Sunday, January 19, 2014

I've changed my mind

I've been writing this blog for 2 years now. 
Happy Blogaversary to me!!  

One of the things I wanted to do when I started blogging was to keep a record of my journey as a parent to Autsitic children. I think it's fair to say that goal has been achieved. I was reading over some old posts the other day, and it became very clear to me that I am in a different place now than I was when I started blogging. And I have changed my mind about some things.

1. I changed my mind about the name of the blog, and renamed it about a year ago. 

2. I changed my mind about what I call my kids. 

I no longer say my kids have ASD or have been diagnosed with Autistic Spectrum Disorder. 

These days I say my kids are Autistic.

This is because I believe Autism is a neurological difference that exists completely within the wide range of what is normal for human beings. I do not believe Autism is a "disorder" or something "wrong" with a person

3. I changed my mind about how I feel about my kids being Autistic. 

I no longer see Autism as a loss. I am no longer sad that my children are Autistic. I no longer wish they could integrate seamlessly in to society. 

I value their differences. 
I love that they are exactly who they are. 
I would not change anything about them. 

I no longer buy into the mainstream message that if your kids are not "normal" their lives and yours are "difficult", "tragic" and "heartbreaking".  

In fact, I try to let people know how happy we are! 

Life is truly a great adventure- not without tough moments- but a wonderful amazing adventure none the less, and there is beauty in every day. 

Life is a great adventure!

4. I used to think it was important for my kids to learn to blend in with society. 

This confession makes me cringe a little. 

Now I spend my energy attempting to empower them to be themselves and trying to help people understand why it is so important we accept everyone as they are, including making accommodations for minority groups. 

5.  I changed my mind about how I feel towards parents of "normal" children. 

I once wrote a post in which I said I feel jealous of them. This confession makes me cringe a LOT. 

This is no longer true. Back then I was busy feeling sorry for myself and focussing on what was hard about my life. 

Parenting is hard. Full stop. Parenting Autsitic children is no more or less hard. It's just parenting. 

You advocate for all your kids. 
You agonise over all your kids. 
You feel joy over all your kids too. 

These days I make an effort to think about all the things I have to be thankful for. Doing that has changed my mindset. For the better. And my children have benefitted from my new perspective. I know my life is no worse than any other parents life is, and my kids know it too. 


A lot of the reason I have changed my mind on these is things is because I just didn't know some stuff early on in my journey. I didn't realise the implications of some of my attitudes. 

We all in life are given opportunities to learn and I am grateful to have recognised a great opportunity when it was offered to me. Thanks to some awesome people I have met online since I began blogging, I have learned a lot. 

I have been fortunate enough to have some wonderful Autistic adults invest time in helping me understand what life is like for them, and that gives me an insight into my kids I cannot get anywhere else: not from other non-Autistic parents or from professionals who work with Autistic kids. I am so grateful to them for the time they have spent with me. 

Can I encourage you all to seek out input from Autistic people too? You won't be sorry! You might change your mind on some things too, and change is a good thing when it means we are growing and learning and become better able to support our kids. 


  1. Just a note of thanks for your honesty and willingness to learn and listen, as demonstrated in this post; such qualities are admirable, and way too rare.

  2. Beautiful post! And I think if more people would look back at all they have achieved with their children, their families, all the milestones that have been hit. Our kids are pretty awesome. And really what is normal, I will take what I got any day and ride the adventure of what makes them unique.
    Thanks for a nice post and good for you!

  3. Great post. Great journey. It is ok and even important that we are able to change our minds :)
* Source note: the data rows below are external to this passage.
-- ==== Sys2Proof/Machine/WritePath.lean ====
section
/-!
DEFINITION. The commands of the write path (04_write_path.md): plans, angle references, stop requests,
verify verdicts, relocation.
-/

namespace Sys2Proof.Machine

/-- The cells of a stripe (R87, R112): the data cells given fill the data beams 0 to 12 that are not failed,
empty data positions hold fill cells, and beams 13 to 15 parity. A parity or fill cell waits for optical
durability where a data cell of the stripe does (R110). -/
def fillStripe (failed : List Nat) (data : List Cell) : List Cell :=
  let waiter := data.any (·.waiter)
  let fill : Cell := ⟨.fill, 0, 0, 0, waiter⟩
  let place := (List.range 13).foldl (fun (acc : List Cell × List Cell) k =>
    if failed.contains k then (acc.1 ++ [fill], acc.2)
    else match acc.2 with
      | [] => (acc.1 ++ [fill], [])
      | c :: t => (acc.1 ++ [c], t)) ([], data)
  place.1 ++ List.replicate 3 ⟨.parity, 0, 0, 0, waiter⟩

/-- Data positions of a stripe that are not failed (R112). -/
def dataRoom (failed : List Nat) : Nat := 13 - (failed.filter (· < 13)).length

/-- The stripes offered that enter a plan (R83): each full of data, or with a cell that must reach optical
durability; the run ends at the first that does not qualify, and at the end of the swath. -/
def planRun (failed : List Nat) (room : Nat) (offered : List (List Cell)) : List (List Cell) :=
  ((offered.takeWhile fun d => !d.isEmpty && d.length ≤ dataRoom failed &&
      (d.length = dataRoom failed || d.any (·.waiter))).take room).map (fillStripe failed)

/-- The surface may be written now (R26, R42, R86, R95, R105, R112, R222). -/
def Block.writable (b : Block) (s : Fin 4) : Bool :=
  b.on WP_CTL_EN && !b.on WP_CTL_HOLD && b.on (SEs_STAT_LINK_UP s) && b.on (SEs_STAT_ID_VALID s) &&
    !(vget b.servo s).unavail && !b.on (SEs_LSAFE_SAFE s) && (b.failedBeams s).length < 3 &&
    !(vget b.wp s).stop && !b.pw.await.contains s.val && (vget b.cal.surf s).run.isNone

/-- The write-power check of the band's first pass is due (R77, R468). -/
def Block.checkDue (b : Block) (s : Fin 4) : Bool :=
  let w := vget b.wp s
  b.onBit CAL_CTL_AUTO 3 && w.swath = firstSwath w.band && w.stripe = 0 && (vget b.cal.surf s).checked ≠ some w.band

/-- Global index of the band's user pointer (R183). -/
def Wp.pointerIndex (w : Wp) : Int := 369 * (bandZone w.band : Int) + (w.swath : Int)

/-- The next angle reference enters the swath of the user pointer with writing permitted (R193, R222). -/
def Block.onTarget (b : Block) (s : Fin 4) (idx : Int) : Bool :=
  b.psw s 3 && b.on (SPn_STAT_LOCK (spinOf s)) && (vget b.servo s).gidx + 1 = idx

/-- Placement counts one lost pass (R108, R193, R222). -/
def Block.losePass (b : Block) (s : Fin 4) : Block :=
  ((b.modWp s fun w => { w with lost := w.lost + 1 }).modCalSurf s fun c => { c with lost := c.lost + 1 }).putBit
    WP_STAT_STILL s.val true

/-- Select the verify spot or the read spot on every beam (R101). -/
def Block.selectSpot (b : Block) (s : Fin 4) (verify : Bool) : Block :=
  if (vget b.wp s).verifySpot = verify then b
  else (b.sedge s (.spot verify)).modWp s fun w => { w with verifySpot := verify }

/-- Fix a plan (R83, R85): the next pass number, consecutive WSEQ values from one above the last assigned. -/
def Block.plan (b : Block) (s : Fin 4) (kind : PassKind) (band swath first : Nat) (stripes : List (List Cell))
    (images : List (List CellImage)) : Block :=
  let w := vget b.wp s
  let q := b.fld (WP_Ss_WSEQ_WSEQ s)
  let p : Pass :=
    { num := (w.passNum + 1) % 65536, kind := kind, band := band, swath := swath, first := first
      stripes := stripes, images := images, wseq0 := q + 1, sent := 0, missed := [] }
  let b := if kind = .test then b else b.setFld (WP_Ss_WSEQ_WSEQ s) (q + stripes.length)
  let b := b.modWp s fun w => { w with planned := some p, passNum := p.num }
  (b.putBit WP_STAT_STILL s.val false).selectSpot s true

/-- What placement gives of a data cell: that of its data unit, the payload filled up with zeros (R64, R87). -/
def Block.dataBody (b : Block) (c : Cell) : CellBody :=
  let ns := if c.clip = 0 then 2 else 1
  if c.kind ≠ .data then fillBody
  else
    match b.store.chunks.find? fun x =>
      x.mag = b.store.vol.magid && x.ns = ns && x.clip = c.clip && x.frame = c.frame && x.off = c.offset with
    | none => fillBody
    | some x =>
      ⟨ns, false, x.first, x.last, x.clip, x.frame, x.gen, x.off, x.vlen, x.data ++ List.replicate (8192 - x.data.length) 0⟩

/-- The built cells of a run of user stripes (R88), the first of them at stripe `first` with the next WSEQ. -/
def Block.userImages (b : Block) (s : Fin 4) (band swath first : Nat) (run : List (List Cell)) : List (List CellImage) :=
  let q := b.fld (WP_Ss_WSEQ_WSEQ s) + 1
  run.zipIdx.map fun e => stripeImages band swath (first + e.2) (q + e.2) ((e.1.take 13).map b.dataBody)

/-- PASS_PLAN (R83, R87, R112, R193, R222): LEAD ticks before the angle reference WP fixes the plan over the
stripes that placement offers, or leaves the pass unplanned. -/
def execPassPlan (s : Fin 4) (offered : List (List Cell)) (st : State) : Host.Outcome State Fault Refusal :=
  st.upd fun b => b.onSurf s fun b =>
    let w := vget b.wp s
    if w.planned.isSome then b
    else if !b.writable s then
      (b.modWp s fun w => { w with stop := false }).putBit WP_STAT_STILL s.val true
    else if b.checkDue s then b.putBit WP_STAT_STILL s.val true
    else if w.throt || !b.onTarget s w.pointerIndex then b.losePass s
    else
      let run := planRun (b.failedBeams s) (bandSlots w.band - w.stripe) offered
      if run.isEmpty || endSwath w.band ≤ w.swath || (vget b.servo s).layer ≠ bandLayer w.band then
        b.putBit WP_STAT_STILL s.val true
      else
        let used := run.flatten
        let b := b.modWp s fun w => { w with rewrite := w.rewrite.filter fun c => !used.contains c }
        b.plan s .user w.band w.swath w.stripe run (b.userImages s w.band w.swath w.stripe run)

/-- A verify or read queue of `q` jobs against watermarks in sixteenths of one revolution (16 × N_k cells)
(R108, R144): above HWM the throttle is on, at or below LWM off. -/
def throttleNext (was : Bool) (q slots hwm lwm : Nat) : Bool :=
  if hwm * slots < q then true else if q ≤ lwm * slots then false else was

/-- The verify throttle at an angle reference (R108). -/
def Block.verifyThrottle (b : Block) (s : Fin 4) : Block :=
  let w := vget b.wp s
  let on := throttleNext w.throt w.jobs.length (bandSlots w.band) (b.fld WP_VFY_WM_HWM) (b.fld WP_VFY_WM_LWM)
  if on = w.throt then b
  else ((b.modWp s fun w => { w with throt := on }).putBit WP_STAT_THROT s.val on).raiseSurf s (if on then 5 else 6)

/-- The pass under way ends whole: its stripes go to Heron and the pointer moves (R84, R106). -/
def Block.endPass (b : Block) (s : Fin 4) : Block :=
  match (vget b.wp s).running with
  | none => b
  | some p =>
    let b := (b.modWp s fun w => { w with running := none }).putBit WP_STAT_WRITING s.val false
    let b := match p.kind with
      | .test => b
      | _ => b.addStripes s p (bandSlots p.band)
    (b.movePointer s p false).advanceVseq s

/-- The planned pass starts (R82). -/
def Block.startPass (b : Block) (s : Fin 4) : Block :=
  match (vget b.wp s).planned with
  | none => b
  | some p =>
    let b := b.modWp s fun w => { w with planned := none, running := some p }
    (b.putBit WP_STAT_WRITING s.val true).putBit WP_STAT_STILL s.val true

/-- STOP_REQUEST (R86): the planned pass is cancelled, the pass under way completes, and the next plan is
left out. -/
def execStopRequest (s : Fin 4) (st : State) : Host.Outcome State Fault Refusal :=
  st.upd fun b => b.onSurf s fun b => (b.modWp s fun w => { w with stop := true }).cancelPlan s

/-- The CRC-32 that WP keeps of a written cell (R89). -/
def Wp.keptCrc (w : Wp) (q beam : Nat) : BitVec 32 :=
  ((w.stripes.find? fun t => t.wseq = q).map fun t => t.crcs.getD beam 0).getD 0

/-- The criteria of R107 on Heron's findings, with the CRC-32 kept of the cell. -/
def Block.verdictGood (b : Block) (kept : BitVec 32) (v : Verdict) : Bool :=
  (match v.sync with
    | none => false
    | some (d, h) => d ≤ 16 && h ≤ b.fld WP_VFY_CTL_SYNCHD) &&
  (match v.iters with
    | none => false
    | some n => n ≤ b.fld WP_VFY_CTL_ITER) &&
  v.corrected ≤ b.fld WP_VFY_CTL_MAXCORR && v.erased ≤ b.fld WP_VFY_CTL_MAXERA * 64 && v.crc = kept

/-- VERIFY_JOB_DONE (R107, R109 to R112): the cell of a queued job is judged. -/
def execVerifyJobDone (s : Fin 4) (wseq : BitVec 32) (beam : Fin 16) (v : Verdict) (st : State) :
    Host.Outcome State Fault Refusal :=
  st.upd fun b => b.onSurf s fun b =>
    let w := vget b.wp s
    let q := wseq.toNat
    if !(w.jobs.any fun j => j.wseq = q && j.beam = beam.val) then b
    else
      let b := b.modWp s fun w =>
        { w with jobs := w.jobs.filter fun j => !(j.wseq = q && j.beam = beam.val) }
      if b.verdictGood (w.keptCrc q beam) v then
        b.modWp s fun w => { (w.passCell q beam) with badRun := w.badRun.setIfInBounds beam 0 }
      else b.cellBad s q beam

/-- VERIFY_LATE (R143): a job past its deadline is counted once and raises surface offset 15. -/
def execVerifyLate (s : Fin 4) (wseq : BitVec 32) (beam : Fin 16) (st : State) : Host.Outcome State Fault Refusal :=
  st.upd fun b => b.onSurf s fun b =>
    let mine := fun (j : VerifyJob) => j.wseq = wseq.toNat && j.beam = beam.val
    let w := vget b.wp s
    if w.jobs.any fun j => mine j && !j.late && j.deadline < b.now then
      let b := b.modWp s fun w =>
        { w with jobs := w.jobs.map fun j => if mine j then { j with late := true } else j }
      (b.bump RC_CNT_LATE_COUNT 1).raiseSurf s 15
    else b

/-- The cells pending relocation in a band. -/
def Wp.pendIn (w : Wp) (band : Nat) : List PendCell := w.pend.filter fun p => p.band = band

/-- A relocation visit to the band is due (R110). -/
def Wp.visitDue (w : Wp) (band : Nat) : Bool :=
  let p := w.pendIn band
  !p.isEmpty && (13 ≤ p.length || w.band ≠ band || w.maxwait.contains band)

/-- The cells of a list in groups of `n` (a relocation stripe holds as many as its data positions). -/
def groupsOf {α : Type} (n : Nat) : Nat → List α → List (List α)
  | 0, _ => []
  | fuel + 1, l => if l.isEmpty || n = 0 then [] else l.take n :: groupsOf n fuel (l.drop n)

/-- Data positions that a relocation stripe may use, in beam order. -/
def dataBeams (failed : List Nat) : List Nat := (List.range 13).filter fun k => !failed.contains k

/-- Plan the relocation pass of a visit (R109, R110): the pending cells of the band into stripes from its
relocation pointer on. -/
def Block.planReloc (b : Block) (s : Fin 4) (band : Nat) : Block :=
  let w := vget b.wp s
  let failed := b.failedBeams s
  let ptr := w.relocPtr band
  let swath := ptr / 128
  let first := ptr % 128
  let cells := w.pendIn band
  let groups := (groupsOf (dataRoom failed) cells.length cells).take (bandSlots band - first)
  let took := groups.flatten
  let q := b.fld (WP_Ss_WSEQ_WSEQ s)
  let copies := (groups.zipIdx.map fun g =>
    (g.1.zip (dataBeams failed)).map fun c => (⟨q + 1 + g.2, c.2, c.1⟩ : RelocCopy)).flatten
  let b := b.modWp s fun w =>
    { w with pend := w.pend.filter fun p => !took.contains p
             copies := w.copies ++ copies
             maxwait := w.maxwait.filter (· ≠ band) }
  let b := (b.bump WP_CNT_RELOC_COUNT took.length).modCalSurf s fun c => { c with reloc := c.reloc + took.length }
  let at_ := fun (g : List PendCell) (k : Nat) => (((dataBeams failed).zip g).find? fun e => e.1 = k).map (·.2.image)
  b.plan s .reloc band swath first (groups.map fun g => fillStripe failed (g.map (·.cell)))
    (groups.zipIdx.map fun g => relocImages band swath (first + g.2) (q + 1 + g.2) ((List.range 13).map (at_ g.1)))

/-- RELOCATION_VISIT (R110, R113): planned where one is due; a band whose spare is exhausted has none. -/
def execRelocationVisit (s : Fin 4) (band : BitVec 16) (st : State) : Host.Outcome State Fault Refusal :=
  st.upd fun b => b.onSurf s fun b =>
    let w := vget b.wp s
    let k := band.toNat
    if w.planned.isSome || !w.visitDue k || w.spent.contains k || bandSlots k = 0 then b
    else if !b.writable s || !b.psw s 3 || !b.on (SPn_STAT_LOCK (spinOf s)) then b.losePass s
    else b.planReloc s k

/-- RELOCATION_MAXWAIT (R110): MAXWAIT ticks since the first bad verdict of a pending cell with a waiter. -/
def execRelocationMaxwait (s : Fin 4) (band : BitVec 16) (st : State) : Host.Outcome State Fault Refusal :=
  st.upd fun b => b.onSurf s fun b =>
    let old := ((vget b.wp s).pendIn band.toNat).any fun p =>
      (p.cell.waiter || p.cell.kind = .ledger) && p.since + b.fld WP_RELOC_CTL_MAXWAIT ≤ b.now
    if old then b.modWp s fun w => { w with maxwait := insertSrc band.toNat w.maxwait } else b

/-- Step 6 of R111 for one stripe: it is durable on optical and VSEQ advances. -/
def Block.stripeDurable (b : Block) (s : Fin 4) (q : Nat) : Block :=
  if (vget b.wp s).stripes.any fun t => t.wseq = q && t.passed && !t.void && !t.durable then
    (b.modWp s fun w => w.modStripe q fun t => { t with durable := true }).advanceVseq s
  else b

end Sys2Proof.Machine
end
  4. Beautiful post ... I am unsure as to what label my kids have lol ... (even though I work as a special needs EA in a school) albeit the support groups, that I always wished I had had. Yet many say, its a challenging job for me as a single parent , i guess so, yet it is all i know and yes it has its challenges for sure, yet levels of appreciation I call it are huge, I am sure that when all is well and we are all on a HIGH that has got to be the best feeling ever, and I wonder if anyone else gets close to that. We all sure know the meaning of LOVE and thats the most important thing in our house, LOVE has many levels, not just the HIGHS, though they are the ones that make us glow and radiate. I so appreciated your posting <3

  5. So many parents ignore us, when we have a unique (and in some specific ways, better) grip on what it's like to be autistic, simply because we are autistic and most of them are not. I always tip my proverbial hat to those parents who have learned to understand that we are not the enemy. We are a resource and sometimes a lifeline for autistic kids who will grow up to be autistic adults. We do our best.

  6. Mmmm. We're on a similar journey, Chelle! Re number 5, I still get a pang now and then when I see "normal" kids doing "normal" things (especially in groups), but on reflection I feel that way because my kids are overlooked and unaccepted, not because I wish my kids were different.